Hey fordcowboy - now you are talking!! we got a ford mustang dewwwwwww car!!! where do you live? 

how can we race???? i dont think randy wanted to do it?? that mustang looks soooooo light!!! my body is heavy its from super 3 aw!!!

Wes


----------



## coach61 (Sep 6, 2004)

lot of smack talk going on.. come on ladies put em on the line and stop bunching up your panties..


Dave


----------



## Hilltop Raceway (Feb 12, 2006)

fordcowboy said:


> Here's my Ford Mustang from the race Roger had last year.
> --fordcowboy


Nice Mountain Dew, FCB !!! I need to find some of those stickers. If I make it up to the slotshow this fall, we'll run em...RM


----------



## kiwidave (Jul 20, 2009)

Hahahaha good one coach61!!!!!!!!


----------



## WesJY (Mar 4, 2004)

LOLOLOLOL!!

Wes


----------



## fordcowboy (Dec 27, 1999)

WesJY,
I live in Missouri up by Hannibal. I mailed you some Rebel flags once. Check out my 2 new posts.


Randy,
I got my decals from Scale Auto. 
--fordcowboy


--fordcowboy


----------



## WesJY (Mar 4, 2004)

Guys I am BBAACCCCKKKKKK!!!! I just finished two more drag cars to go with the mountain dew that I made.. Randy sent me some afx mountings and I added them on super III bodies and works great!! Randy - thanks for them!! He is no longer my competition!! He is too nice and sent me some mountings so I gotta look for new one!! LOL!
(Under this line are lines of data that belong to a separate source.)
-- ==== Sys2Proof/Laws/KeepsIsaVector.lean ====
section
/-! SUPPORT. Machine/IsaVector.lean keeps the queue and the canonical form of the stores. -/

namespace Sys2Proof.Machine

theorem vectorResult_keeps {o0 : State} {o : OpIn} (h : Keeps o0 o.s) (w : Nat) (r : Bytes × Bool) :
    Keeps o0 (vectorResult o w r) := by
  unfold vectorResult
  try dsimp only
  repeat' first
    | with_reducible assumption
    | with_reducible apply State.later_keeps
    | with_reducible apply State.noteOp_keeps

theorem floatOp_keeps {o0 : State} {o : OpIn} (h : Keeps o0 o.s) (f : Fmt) (w : Nat) (g : FV → FV → FV) (reports : Bool) :
    Keeps o0 (floatOp o f w g reports) := by
  unfold floatOp
  try dsimp only
  repeat' first
    | with_reducible assumption
    | intro _
    | with_reducible apply vectorResult_keeps

theorem opFadd_keeps {o0 : State} {o : OpIn} (h : Keeps o0 o.s) : Keeps o0 (opFadd.effect o) := by
  unfold opFadd
  try dsimp only
  repeat' first
    | with_reducible assumption
    | with_reducible apply floatOp_keeps

theorem opFsub_keeps {o0 : State} {o : OpIn} (h : Keeps o0 o.s) : Keeps o0 (opFsub.effect o) := by
  unfold opFsub
  try dsimp only
  repeat' first
    | with_reducible assumption
    | intro _
    | with_reducible apply floatOp_keeps

theorem opFmul_keeps {o0 : State} {o : OpIn} (h : Keeps o0 o.s) : Keeps o0 (opFmul.effect o) := by
  unfold opFmul
  try dsimp only
  repeat' first
    | with_reducible assumption
    | with_reducible apply floatOp_keeps

theorem minMaxOp_keeps {o0 : State} {o : OpIn} (h : Keeps o0 o.s) (isMax : Bool) :
    Keeps o0 (minMaxOp o isMax) := by
  unfold minMaxOp
  try dsimp only
  repeat' first
    | with_reducible assumption
    | intro _
    | with_reducible apply vectorResult_keeps

theorem opFmin_keeps {o0 : State} {o : OpIn} (h : Keeps o0 o.s) : Keeps o0 (opFmin.effect o) := by
  unfold opFmin
  try dsimp only
  repeat' first
    | with_reducible assumption
    | with_reducible apply minMaxOp_keeps

theorem opFmax_keeps {o0 : State} {o : OpIn} (h : Keeps o0 o.s) : Keeps o0 (opFmax.effect o) := by
  unfold opFmax
  try dsimp only
  repeat' first
    | with_reducible assumption
    | with_reducible apply minMaxOp_keeps

theorem State.occupy_keeps {o s : State} (h : Keeps o s) (n : Nat) (unit : Nat) (occ : Nat) :
    Keeps o (State.occupy s n unit occ) := by
  unfold State.occupy
  try dsimp only
  repeat' first
    | with_reducible assumption
    | with_reducible apply State.setCore_keeps
    | split
    | simp only [Keeps.mk_iff]

theorem opFdiv_keeps {o0 : State} {o : OpIn} (h : Keeps o0 o.s) : Keeps o0 (opFdiv.effect o) := by
  unfold opFdiv
  try dsimp only
  repeat' first
    | with_reducible assumption
    | with_reducible apply floatOp_keeps
    | with_reducible apply State.occupy_keeps

theorem opFsqrt_keeps {o0 : State} {o : OpIn} (h : Keeps o0 o.s) : Keeps o0 (opFsqrt.effect o) := by
  unfold opFsqrt
  try dsimp only
  repeat' first
    | with_reducible assumption
    | intro _
    | with_reducible apply floatOp_keeps
    | with_reducible apply State.occupy_keeps

theorem opFcvt_keeps {o0 : State} {o : OpIn} (h : Keeps o0 o.s) : Keeps o0 (opFcvt.effect o) := by
  unfold opFcvt
  try dsimp only
  repeat' first
    | with_reducible assumption
    | with_reducible apply State.noteSubst_keeps
    | intro _
    | with_reducible apply Keeps.ite
    | with_reducible apply State.later_keeps
    | with_reducible apply State.noteOp_keeps
    | split

theorem opUnpk_keeps {o0 : State} {o : OpIn} (h : Keeps o0 o.s) : Keeps o0 (opUnpk.effect o) := by
  unfold opUnpk
  try dsimp only
  repeat' first
    | with_reducible assumption
    | intro _
    | with_reducible apply Keeps.ite
    | with_reducible apply vectorResult_keeps
    | split

theorem intOp_keeps {o0 : State} {o : OpIn} (h : Keeps o0 o.s) (w : Nat) (g : Nat → Nat → Nat) :
    Keeps o0 (intOp o w g) := by
  unfold intOp
  try dsimp only
  repeat' first
    | with_reducible assumption
    | intro _
    | with_reducible apply vectorResult_keeps

theorem opIadd_keeps {o0 : State} {o : OpIn} (h : Keeps o0 o.s) : Keeps o0 (opIadd.effect o) := by
  unfold opIadd
  try dsimp only
  repeat' first
    | with_reducible assumption
    | with_reducible apply intOp_keeps

theorem opIsub_keeps {o0 : State} {o : OpIn} (h : Keeps o0 o.s) : Keeps o0 (opIsub.effect o) := by
  unfold opIsub
  try dsimp only
  repeat' first
    | with_reducible assumption
    | intro _
    | with_reducible apply intOp_keeps

theorem opImin_keeps {o0 : State} {o : OpIn} (h : Keeps o0 o.s) : Keeps o0 (opImin.effect o) := by
  unfold opImin
  try dsimp only
  repeat' first
    | with_reducible assumption
    | intro _
    | with_reducible apply Keeps.ite
    | with_reducible apply intOp_keeps
    | split

theorem opImax_keeps {o0 : State} {o : OpIn} (h : Keeps o0 o.s) : Keeps o0 (opImax.effect o) := by
  unfold opImax
  try dsimp only
  repeat' first
    | with_reducible assumption
    | intro _
    | with_reducible apply Keeps.ite
    | with_reducible apply intOp_keeps
    | split

theorem opAnd_keeps {o0 : State} {o : OpIn} (h : Keeps o0 o.s) : Keeps o0 (opAnd.effect o) := by
  unfold opAnd
  try dsimp only
  repeat' first
    | with_reducible assumption
    | with_reducible apply intOp_keeps

theorem opOr_keeps {o0 : State} {o : OpIn} (h : Keeps o0 o.s) : Keeps o0 (opOr.effect o) := by
  unfold opOr
  try dsimp only
  repeat' first
    | with_reducible assumption
    | with_reducible apply intOp_keeps

theorem opXor_keeps {o0 : State} {o : OpIn} (h : Keeps o0 o.s) : Keeps o0 (opXor.effect o) := by
  unfold opXor
  try dsimp only
  repeat' first
    | with_reducible assumption
    | with_reducible apply intOp_keeps

theorem opMov_keeps {o0 : State} {o : OpIn} (h : Keeps o0 o.s) : Keeps o0 (opMov.effect o) := by
  unfold opMov
  try dsimp only
  repeat' first
    | with_reducible assumption
    | intro _
    | with_reducible apply intOp_keeps

theorem opBcast_keeps {o0 : State} {o : OpIn} (h : Keeps o0 o.s) : Keeps o0 (opBcast.effect o) := by
  unfold opBcast
  try dsimp only
  repeat' first
    | with_reducible assumption
    | intro _
    | with_reducible apply vectorResult_keeps

theorem opPadd_keeps {o0 : State} {o : OpIn} (h : Keeps o0 o.s) : Keeps o0 (opPadd.effect o) := by
  unfold opPadd
  try dsimp only
  repeat' first
    | with_reducible assumption
    | intro _
    | with_reducible apply Keeps.ite
    | with_reducible apply State.later_keeps
    | with_reducible apply State.noteOp_keeps
    | with_reducible apply Keeps.foldr
    | split

theorem opPhloxExp_keeps {o0 : State} {o : OpIn} (h : Keeps o0 o.s) : Keeps o0 (opPhloxExp.effect o) := by
  unfold opPhloxExp
  try dsimp only
  repeat' first
    | with_reducible assumption
    | intro _
    | with_reducible apply State.later_keeps

theorem opPhloxCvt_keeps {o0 : State} {o : OpIn} (h : Keeps o0 o.s) : Keeps o0 (opPhloxCvt.effect o) := by
  unfold opPhloxCvt
  try dsimp only
  repeat' first
    | with_reducible assumption
    | intro _
    | with_reducible apply State.later_keeps
    | with_reducible apply State.noteOp_keeps
    | with_reducible apply State.occupy_keeps
    | with_reducible apply Keeps.foldl

theorem opPhloxNorm_keeps {o0 : State} {o : OpIn} (h : Keeps o0 o.s) : Keeps o0 (opPhloxNorm.effect o) := by
  unfold opPhloxNorm
  try dsimp only
  repeat' first
    | with_reducible assumption
    | with_reducible apply State.noteSubst_keeps
    | intro _
    | with_reducible apply Keeps.ite
    | with_reducible apply State.later_keeps
    | with_reducible apply State.noteOp_keeps
    | with_reducible apply State.occupy_keeps
    | split

theorem dotEffect_keeps {o0 : State} {o : OpIn} (h : Keeps o0 o.s) (bl : Nat) :
    Keeps o0 (dotEffect bl o) := by
  unfold dotEffect
  try dsimp only
  repeat' first
    | with_reducible assumption
    | intro _
    | with_reducible apply Keeps.ite
    | with_reducible apply State.later_keeps
    | with_reducible apply State.noteOp_keeps
    | with_reducible apply State.occupy_keeps
    | split

theorem dotpEffect_keeps {o0 : State} {o : OpIn} (h : Keeps o0 o.s) (bl : Nat) :
    Keeps o0 (dotpEffect bl o) := by
  unfold dotpEffect
  try dsimp only
  repeat' first
    | with_reducible assumption
    | intro _
    | with_reducible apply Keeps.ite
    | with_reducible apply State.later_keeps
    | with_reducible apply State.drop_keeps
    | with_reducible apply State.noteOp_keeps
    | with_reducible apply State.occupy_keeps
    | with_reducible apply Keeps.foldl
    | with_reducible apply Keeps.foldr
    | split

theorem opDot16_keeps {o0 : State} {o : OpIn} (h : Keeps o0 o.s) : Keeps o0 (opDot16.effect o) := by
  unfold opDot16
  try dsimp only
  repeat' first
    | with_reducible assumption
    | with_reducible apply dotEffect_keeps

theorem opDot32_keeps {o0 : State} {o : OpIn} (h : Keeps o0 o.s) : Keeps o0 (opDot32.effect o) := by
  unfold opDot32
  try dsimp only
  repeat' first
    | with_reducible assumption
    | with_reducible apply dotEffect_keeps

theorem opDotp16_keeps {o0 : State} {o : OpIn} (h : Keeps o0 o.s) : Keeps o0 (opDotp16.effect o) := by
  unfold opDotp16
  try dsimp only
  repeat' first
    | with_reducible assumption
    | with_reducible apply dotpEffect_keeps

theorem opDotp32_keeps {o0 : State} {o : OpIn} (h : Keeps o0 o.s) : Keeps o0 (opDotp32.effect o) := by
  unfold opDotp32
  try dsimp only
  repeat' first
    | with_reducible assumption
    | with_reducible apply dotpEffect_keeps

end Sys2Proof.Machine
end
One is mountain dew - you guys already seen it and i used fast and furious chassis to go with it.. 

One is #9 kasey kahne (budweiser) with gold wheels

One is medium blue paint with mopar, mcdonalds, amoco, terror and jasper decals with handpainted white lightening effect.. all three drag cars comes with wheelie bars..

what you guys think?? enjoy!! 

Wes


----------



## kiwidave (Jul 20, 2009)

Still like the Mountain dew car the best! What no Fords!!!!


----------



## roadrner (Jul 21, 1999)

kiwidave said:


> Still like the Mountain dew car the best! What no Fords!!!!


 
Ford, from Wes? It's MOPAR or no car.  

:thumbsup::thumbsup: rr


----------



## NTxSlotCars (May 27, 2008)

When do we race?!!!!!


----------



## Hilltop Raceway (Feb 12, 2006)

Looking good Wes!!! I gotta stick with the Mountain Dew car myself, although I will drink a Budweiser every now and then. That red says "look at me" :thumbsup::thumbsup: RM


----------



## JordanZ870 (Nov 25, 2004)

Boy, Wes, That light blue one is the cats meow! 
They all look fantastic! :thumbsup:


----------



## slotcarman12078 (Oct 3, 2008)

Sweetness across the board!!!! Nice job on the light blue one!!! Like them lightning bolts!!! :thumbsup::thumbsup:


----------



## bobhch (Apr 22, 2007)

slotcarman12078 said:


> Sweetness across the board!!!! Nice job on the light blue one!!! Like them lightning bolts!!! :thumbsup::thumbsup:


you can say that again...The Lightning bolts on that light blue one are Awesum! Wes is Speed................vrooooooooooom baby!

Bob...Red wins everytime...zilla


----------



## WesJY (Mar 4, 2004)

thanks guys!!! they were alot of fun to build. 

Wes


----------



## yankee_3b (Dec 14, 2008)

Wes, those are beautiful. Couldn't pick one over the others...they're all great!:thumbsup::thumbsup::thumbsup:


----------